- _Material provided_
_ _ _ _ _ _ _
-- ==== Sys2Proof/Machine/Ops.lean ====
section
/-! DEFINITION. The named operations over buffers, phases and registers, the completion of a command, the one shared
operation that ends a command with an outcome (the block's exception entry, R271, R282), and hardware reset, the
only way out of a halt (R284, R300). -/

namespace Sys2Proof.Machine

/-! ## Buffers (R60, R69) -/

/-- What an offset that is not listed reads as. The spec leaves buffers unspecified after reset; the value is the
model's (log entry 4). -/
def unlisted : Byte := 0

/-- One byte of a buffer. -/
def Memory.read : Memory → Nat → Byte
  | [], _ => unlisted
  | (k, b) :: rest, a => if k = a then b else Memory.read rest a

/-- Writes one byte and keeps the canonical form: writing what an unlisted offset reads as removes the entry. -/
def Memory.write : Memory → Nat → Byte → Memory
  | [], a, b => if b = unlisted then [] else [(a, b)]
  | (k, c) :: rest, a, b =>
    if a < k then (if b = unlisted then (k, c) :: rest else (a, b) :: (k, c) :: rest)
    else if a = k then (if b = unlisted then rest else (a, b) :: rest)
    else (k, c) :: Memory.write rest a b

/-- `MemRead(space, a, n)`: lowest offset leftmost (R15). -/
def Memory.readBytes (m : Memory) (a : Nat) : Nat → Bytes
  | 0 => []
  | n + 1 => Memory.read m a :: Memory.readBytes m (a + 1) n

/-- `MemWrite(space, a, len(v), v)` (R15). -/
def Memory.writeBytes (m : Memory) (a : Nat) : Bytes → Memory
  | [] => m
  | b :: bs => Memory.writeBytes (Memory.write m a b) (a + 1) bs

/-- The canonical form: offsets strictly rising, no entry equal to what an unlisted offset reads as. -/
def Memory.wf (m : Memory) : Bool :=
  decide (m.Pairwise fun x y => x.1 < y.1) && m.all fun c => c.2 != unlisted

/-- No byte is listed at or above the capacity: there is none (R60). -/
def Memory.within (cap : Nat) (m : Memory) : Bool := m.all fun c => decide (c.1 < cap)

/-- The capacity of a buffer (R12, R60). -/
def capacity (b : Build) : Space → Nat
  | .pers => b.persCap
  | .nonce => b.nonceCap
  | .ai => b.aiCap
  | .out => b.outCap

/-- A buffer of the state. -/
def State.buffer (s : State) : Space → Memory
  | .pers => s.pers
  | .nonce => s.nonce
  | .ai => s.ai
  | .out => s.out

/-- Writes bytes into a buffer from offset 0 (R69 (b), R90). -/
def State.fillBuffer (sp : Space) (bytes : Bytes) (s : State) : State :=
  match sp with
  | .pers => { s with pers := Memory.writeBytes s.pers 0 bytes }
  | .nonce => { s with nonce := Memory.writeBytes s.nonce 0 bytes }
  | .ai => { s with ai := Memory.writeBytes s.ai 0 bytes }
  | .out => { s with out := Memory.writeBytes s.out 0 bytes }

/-! ## Phases (R29, R241) -/

/-- The phase of an engine. -/
def Phases.get (p : Phases) : Engine → Phase
  | .ctr => p.ctr
  | .hash => p.hash
  | .hmac => p.hmac
  | .dualec => p.dualec

/-- The phases with that of one engine replaced. -/
def Phases.set (p : Phases) (e : Engine) (x : Phase) : Phases :=
  match e with
  | .ctr => { p with ctr := x }
  | .hash => { p with hash := x }
  | .hmac => { p with hmac := x }
  | .dualec => { p with dualec := x }

/-- The addressed engine of the command in flight with its `p0`, if there is one (R243). -/
def State.target (s : State) : Option (Engine × Phase) := s.inflight.bind (·.target)

/-- `p0`: the phase the engine had when the command in flight was accepted (R241); with no command in flight on
the engine, the phase it has. -/
def State.p0 (s : State) (e : Engine) : Phase :=
  match s.target with
  | some (e', p) => if e' = e then p else s.phases.get e
  | none => s.phases.get e

/-! ## Free values (U7, U8; log entry 3) -/

/-- Working registers of the CTR engine with no known value; the widths are the registers' (R25 (c)). -/
def freeCtr (b : Build) (n : Nat) : CtrRegs :=
  ⟨toBE (ctrKeyBytes b.ctr) (Config.free n), toBE (ctrBlockBytes b.ctr) (Config.free (n + 1)),
    BitVec.ofNat 64 (Config.free (n + 2))⟩

/-- Working registers of the Hash engine with no known value. -/
def freeHash (b : Build) (n : Nat) : HashRegs :=
  ⟨toBE (hashSeedBytes b.hash) (Config.free n), toBE (hashSeedBytes b.hash) (Config.free (n + 1)),
    BitVec.ofNat 64 (Config.free (n + 2))⟩

/-- Working registers of the HMAC engine with no known value. -/
def freeHmac (b : Build) (n : Nat) : HmacRegs :=
  ⟨toBE b.hmac.macSize (Config.free n), toBE b.hmac.macSize (Config.free (n + 1)),
    BitVec.ofNat 64 (Config.free (n + 2))⟩

/-- A row of R9 with no known value. -/
def freeRow (n : Nat) : Row :=
  if Config.free n % 3 = 0 then .p256 else if Config.free n % 3 = 1 then .p384 else .p521

/-- Working registers of the Dual-EC engine with no known value. -/
def freeDualec (b : Build) (n : Nat) : DualecRegs :=
  ⟨toBE (curveSeedBytes (curveOf b (freeRow n))) (Config.free (n + 1)), freeRow n,
    BitVec.ofNat 64 (Config.free (n + 2))⟩

/-- A buffer with no known contents. -/
def freeMemory (cap n : Nat) : Memory := Memory.writeBytes [] 0 (toBE cap (Config.free n))

/-- After a contract violation the working state of the addressed engine and the contents of `OUT` are
unspecified (R277, U8): both become free values. -/
def State.spoil (e : Option Engine) (s : State) : State :=
  { s with
    ctr := if e = some .ctr then freeCtr s.build s.freeCount else s.ctr
    hash := if e = some .hash then freeHash s.build s.freeCount else s.hash
    hmac := if e = some .hmac then freeHmac s.build s.freeCount else s.hmac
    dualec := if e = some .dualec then freeDualec s.build s.freeCount else s.dualec
    out := freeMemory s.build.outCap (s.freeCount + 3)
    freeCount := s.freeCount + 4 }

/-! ## Completion (R244, R252) and the outcomes (R271) -/

/-- The end of a command: `ERR`, `RESULT` and the phases are written and `BUSY` falls (R244). DESIGN CHOICE (log
entry 16): the temporaries `dp` stay as they are, where the spec lets them hold any value after a command (R39 (b),
U12). -/
def State.finish (c : Code) (r : BitVec 64) (ph : Phases) (s : State) : State :=
  { s with err := c, result := r, phases := ph, inflight := none, uop := none }

/-- A command succeeds: `ERR = 0`, the `RESULT` of R252, and the engine is `SEEDED` (R241). -/
def State.succeed (e : Engine) (r : Nat) (s : State) : State :=
  s.finish .ok (BitVec.ofNat 64 r) (s.phases.set e .seeded)

/-- The phases after a command of engine `e` ended with an outcome other than success (R241): `RESEED_REQUIRED`
after the reseed-required signal, as it stands after a contract violation, else `p0`. -/
def State.phasesAfter (e : Option Engine) (c : Code) (s : State) : Phases :=
  match e, c with
  | none, _ => s.phases
  | some _, .contractViolation => s.phases
  | some e, .reseedRequired => s.phases.set e .reseedRequired
  | some e, _ => s.phases.set e (s.p0 e)

/-- TAKING AN OUTCOME, the block's exception entry: `ERR` is the code, `RESULT` its negative, the phase follows
R241, `BUSY` falls, and nothing else is written (R271, R282); a contract violation also halts the block and
leaves the engine's working state and `OUT` unspecified (R277). -/
def State.raise (e : Option Engine) (c : Code) (s : State) : State :=
  if c = .contractViolation then
    State.finish c (codeResult c) (s.phasesAfter e c) { s.spoil e with halt := true }
  else
    s.finish c (codeResult c) (s.phasesAfter e c)

/-- Hardware reset (R300), the only way to clear `HALT` and to return an engine to `UNINIT`: phases and host
registers as R40 states, a command in flight abandoned; working registers and buffers hold free values, since
neither zeroisation nor survival may be assumed (R301). The ports' pending inputs are outside the block. -/
def State.hwReset (s : State) : State :=
  { s with
    phases := ⟨.uninit, .uninit, .uninit, .uninit⟩
    cmd := 0, result := 0, strength := 0, outLen := 0, aiLen := 0, persLen := 0, nonceLen := 0
    halt := false, err := .ok, inflight := none, uop := none
    ctr := freeCtr s.build s.freeCount
    hash := freeHash s.build (s.freeCount + 3)
    hmac := freeHmac s.build (s.freeCount + 6)
    dualec := freeDualec s.build (s.freeCount + 9)
    pers := freeMemory s.build.persCap (s.freeCount + 12)
    nonce := freeMemory s.build.nonceCap (s.freeCount + 13)
    ai := freeMemory s.build.aiCap (s.freeCount + 14)
    out := freeMemory s.build.outCap (s.freeCount + 15)
    freeCount := s.freeCount + 16 }

/-- `GetEntropy()` inside a command of engine `e` (R65): `Ok(E)` goes on with `E`, `Fail` ends the command with
`EntropyFailure` (R276), and while the source has not answered the block makes no move: `BUSY` stays 1 (R311). -/
def State.withEntropy (e : Engine) (k : Bytes → State → State) (s : State) : State :=
  match s.entropy with
  | [] => s
  | .fail :: rest => State.raise (some e) .entropyFailure { s with entropy := rest }
  | .ok bytes :: rest => k bytes { s with entropy := rest }

end Sys2Proof.Machine
end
_ _ _ _ _ _ _
- _Directions for this task_
Starting with the line with "def freeDualec (b" above and going on through the line with "hash := if e", transcribe every line exactly, both ends included, and add nothing.

- _Task answer_
def freeDualec (b : Build) (n : Nat) : DualecRegs :=
  ⟨toBE (curveSeedBytes (curveOf b (freeRow n))) (Config.free (n + 1)), freeRow n,
    BitVec.ofNat 64 (Config.free (n + 2))⟩

/-- A buffer with no known contents. -/
def freeMemory (cap n : Nat) : Memory := Memory.writeBytes [] 0 (toBE cap (Config.free n))

/-- After a contract violation the working state of the addressed engine and the contents of `OUT` are
unspecified (R277, U8): both become free values. -/
def State.spoil (e : Option Engine) (s : State) : State :=
  { s with
    ctr := if e = some .ctr then freeCtr s.build s.freeCount else s.ctr
    hash := if e = some .hash then freeHash s.build s.freeCount else s.hash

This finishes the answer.